A regular briefing for the alternative asset management industry.
The EU's Corporate Sustainability Reporting Directive, or CSRD, will require many large companies (including many alternative asset managers) to report their harmful environmental and social impacts. The CSRD's detailed rules may be unnecessarily complex and expensive to implement, including for private markets investors, but few in Europe take issue with the principle. Most agree that the law should require companies to report publicly on their ESG performance – at least to some extent.
But what about the logical next step: requiring companies to take action to avoid doing harm? Is that a step too far?
The EU's proposed Corporate Sustainability Due Diligence Directive, or CS3D, is certainly the most notable European attempt to force businesses to mitigate their adverse impacts, with direct liability for those that fail to do so. It's pan-EU (indeed, extra-territorial) reach, across all sectors, marks it out from any existing rules.
Of course, the proposal did not go far enough for some – particularly when the financial sector was partially exempted, following pressure from a number of national governments, especially France. And, even though a text was apparently agreed among lawmakers earlier this year, some member states are now pushing to have it watered down even further.

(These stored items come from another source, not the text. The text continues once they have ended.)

/-- Two reset states differ in the contents of memory and keys alone. -/
theorem resetWith_eq_reset (m k : Memory) : State.resetWith m k = { State.reset with mem := m, keys := k } := rfl

end Sys2Proof.Machine
end

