theorem Exact.val_half (x : Exact) : x.half.val = x.val / 2 := by
  unfold Exact.half Exact.val
  push_cast
  ring

/-! ## Chop (R368) -/

/-- `chop` truncates the number of an exact value. -/
theorem truncatesTo_chop {D : Nat} {x : Exact} (hD : 0 < D) (hd : x.den ≠ 0) : TruncatesTo D x.val (chop D x) := by
  by_cases hn : x.num = 0
  · rw [TruncatesTo, if_pos ((Exact.val_eq_zero hd).2 hn), chop, if_pos hn]
  have hx : x.val ≠ 0 := mt (Exact.val_eq_zero hd).1 hn
  obtain ⟨low, high⟩ := leadExponent_bounds hn hd
  rw [TruncatesTo, if_neg hx, chop, if_neg hn, Exact.abs_val]
  generalize leadExponent x.num x.den = lead at low high
  dsimp only
  have shift (a b : Int) : (16 : ℚ) ^ a * 16 ^ b = 16 ^ (a + b) := (zpow_add₀ (by norm_num) a b).symm
  have scale : (0 : ℚ) < 16 ^ (lead + x.exp - D) := by positivity
  have size : (x.num : ℚ) / x.den * 16 ^ x.exp = x.num / x.den * 16 ^ (D - lead) * 16 ^ (lead + x.exp - D) := by
    rw [mul_assoc, shift]
    congr 2
    ring
  have atLeast : (16 ^ (D - 1) : Nat) ≤ (x.num : ℚ) / x.den * 16 ^ (D - lead) := by
    have := mul_le_mul_of_nonneg_right low (zpow_pos (by norm_num : (0 : ℚ) < 16) (D - lead)).le
    rw [shift, show lead - 1 + (D - lead) = ((D - 1 : Nat) : Int) by omega, zpow_natCast] at this
    exact_mod_cast this
  have lessThan : (x.num : ℚ) / x.den * 16 ^ (D - lead) < (16 ^ D : Nat) := by
    have := mul_lt_mul_of_pos_right high (zpow_pos (by norm_num : (0 : ℚ) < 16) (D - lead))
    rw [shift, show lead + (D - lead) = ((D : Nat) : Int) by omega, zpow_natCast] at this
    exact_mod_cast this
  refine ⟨rfl, ?sign, scaledFloor x.num x.den (D - lead), rfl, ?_⟩
  case sign => simp [Exact.val_pos hx]
  rw [scaledFloor_eq_floor, size]
  refine ⟨Nat.le_floor atLeast, (Nat.floor_lt (by positivity)).2 lessThan, ?_, ?_⟩
  · exact mul_le_mul_of_nonneg_right (Nat.floor_le (by positivity)) scale.le
  · exact mul_lt_mul_of_pos_right (Nat.lt_floor_add_one _) scale

theorem chop_eq {D : Nat} {x : Exact} {r : ℚ} {v : FloatValue} (hD : 0 < D) (hd : x.den ≠ 0) (hx : x.val = r)
    (h : TruncatesTo D r v) : chop D x = v :=
  TruncatesTo.unique hD (hx ▸ truncatesTo_chop hD hd) h

/-! ## Operands cut to a precision (R367) -/

@[simp] theorem shortened_long (v : FloatValue) : shortened 14 v = v := by simp [shortened]

@[simp] theorem shortened_z (D : Nat) (v : FloatValue) : (shortened D v).z = v.z := by
  unfold shortened
  split_ifs <;> rfl

@[simp] theorem shortened_pos (D : Nat) (v : FloatValue) : (shortened D v).pos = v.pos := by
  unfold shortened
  split_ifs <;> rfl

theorem shortened_short (v : FloatValue) :
    shortened 6 v = if v.z then v else { v with F := v.F / 2 ^ 32 * 2 ^ 32 } := rfl

theorem val_eq_zero_iff (v : FloatValue) : v.val = 0 ↔ v.z = true ∨ v.F = 0 := by
  have scale : (16 : ℚ) ^ (v.e - 14) ≠ 0 := (zpow_pos (by norm_num) _).ne'
  unfold FloatValue.val
  cases v.z <;> cases v.pos <;> simp [scale]

/-! ## The primitives as truncations -/

section Primitives

variable {pm : BitVec 4} {D : Nat} {a b v : FloatValue} {x y : ℚ}

theorem addSub_of_sum {subtract normalized : Bool} (hD : 0 < D) (ha : (shortened D a).val = x)
    (hb : (shortened D b).val = y) (h : TruncatesTo D (bif subtract then x - y else x + y) v) :
    addSub pm D a b subtract normalized = classify pm v true normalized true a.z := by
  have ofSum {second : Exact} (hd : second.den = 1) (sum : x + second.val = bif subtract then x - y else x + y) :
      chop D ((shortened D a).exact.add second) = v := by
    refine chop_eq hD (by simp [Exact.add, exact_den, hd]) ?_ h
    rw [Exact.val_add (by simp [exact_den]) (by simp [hd]), val_exact, ha, sum]
  refine congrArg (classify pm · true normalized true a.z) ?_
  cases subtract with
  | false => exact ofSum (exact_den _) ((congrArg (x + ·) ((val_exact _).trans hb)))
  | true => exact ofSum (exact_den _) (by rw [if_pos rfl, Exact.val_opp, val_exact, hb, ← sub_eq_add_neg]; rfl)

theorem multiplyFp_of_product {Dop : Nat} (hD : 0 < D) (ha : (shortened Dop a).val = x) (hb : (shortened Dop b).val = y)
    (h : TruncatesTo D (x * y) v) : multiplyFp pm Dop D a b = classify pm v false true false false := by
  have hd : ((shortened Dop a).exact.mul (shortened Dop b).exact).den ≠ 0 := by
    simp [Exact.mul, exact_den]
  have product := Exact.val_mul (shortened Dop a).exact (shortened Dop b).exact
  rw [val_exact, val_exact, ha, hb] at product
  exact congrArg (classify pm · false true false false) (chop_eq hD hd product h)

theorem divideFp_of_zero (h : b.z = true) : divideFp pm D a b = ⟨none, none, some .floatDivide⟩ := if_pos h

theorem divideFp_of_quotient (hD : 0 < D) (ha : (shortened D a).val = x) (hb : (shortened D b).val = y) (hy : y ≠ 0)
    (h : TruncatesTo D (x / y) v) : divideFp pm D a b = classify pm v false true false false := by
  obtain ⟨hz, hF⟩ := not_or.1 (mt (val_eq_zero_iff (shortened D b)).2 (hb.trans_ne hy))
  have hd : ((shortened D a).exact.div (shortened D b).exact).den ≠ 0 :=
    Nat.mul_ne_zero ((exact_den _).trans_ne one_ne_zero) (by rwa [exact_num (by simpa using hz)])
  have quotient := Exact.val_div (shortened D a).exact (shortened D b).exact
  rw [val_exact, val_exact, ha, hb] at quotient
  rw [divideFp, if_neg (by simpa using hz)]
  exact congrArg (classify pm · false true false false) (chop_eq hD hd quotient h)

theorem halve_of_half (hD : 0 < D) (hb : (shortened D b).val = y) (h : TruncatesTo D (y / 2) v) :
    halve pm D b = classify pm v false true false false := by
  have hd : (shortened D b).exact.half.den ≠ 0 := by
    simp [Exact.half, exact_den]
  have half := Exact.val_half (shortened D b).exact
  rw [val_exact, hb] at half
  exact congrArg (classify pm · false true false false) (chop_eq hD hd half h)

end Primitives

end Sys2Proof.Machine

/-! Memory images of floating-point values (spec/45_hfp_engine.md R362 to R366): the fields of an image, normalization,
and the two stores. -/

namespace Sys2Proof.Machine

/-! ## FloatValues of R362 -/

theorem FloatValue.wf_iff_of_zero {v : FloatValue} (h : v.z = true) : v.wf = true ↔ v.F = 0 ∧ v.e = -64 := by
  simp [FloatValue.wf, h]

theorem FloatValue.wf_iff_of_nonzero {v : FloatValue} (h : v.z = false) :
    v.wf = true ↔ 2 ^ 52 ≤ v.F ∧ v.F < 2 ^ 56 ∧ -77 ≤ v.e ∧ v.e ≤ 63 := by
  simp [FloatValue.wf, h, and_assoc]

/-- Cutting to a precision keeps the leading digit, and with it a FloatValue of R362. -/
theorem shortened_wf (D : Nat) {v : FloatValue} (h : v.wf = true) : (shortened D v).wf = true := by
  cases hz : v.z with
  | true => rwa [shortened, if_pos hz]
  | false =>
    obtain ⟨low, high, bottom, top⟩ := (FloatValue.wf_iff_of_nonzero hz).1 h
    rw [shortened, if_neg (by simp [hz])]
    split
    · have lead : 2 ^ 52 ≤ v.F / 2 ^ 32 * 2 ^ 32 := by omega
      have less : v.F / 2 ^ 32 * 2 ^ 32 < 2 ^ 56 := (Nat.div_mul_le_self _ _).trans_lt high
      exact (FloatValue.wf_iff_of_nonzero (v := { v with F := v.F / 2 ^ 32 * 2 ^ 32 }) hz).2 ⟨lead, less, bottom, top⟩
    · exact h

Tensions are running very high in Brussels, and it remains unclear whether the draft Directive will make it across the line before June's European Parliamentary elections. Time is running out for the EU Council to approve a final text and, since most predict a shift to the right in the elections, if the CS3D does fall at the final hurdle, it may struggle to get back on the agenda – at least without some modifications.
But these last-minute shenanigans should not be taken to indicate that the principle behind the Corporate Sustainability Due Diligence Directive is not accepted by EU lawmakers. On the contrary, there is a growing expectation that companies should not just report their adverse ESG impacts, but act to prevent or mitigate them.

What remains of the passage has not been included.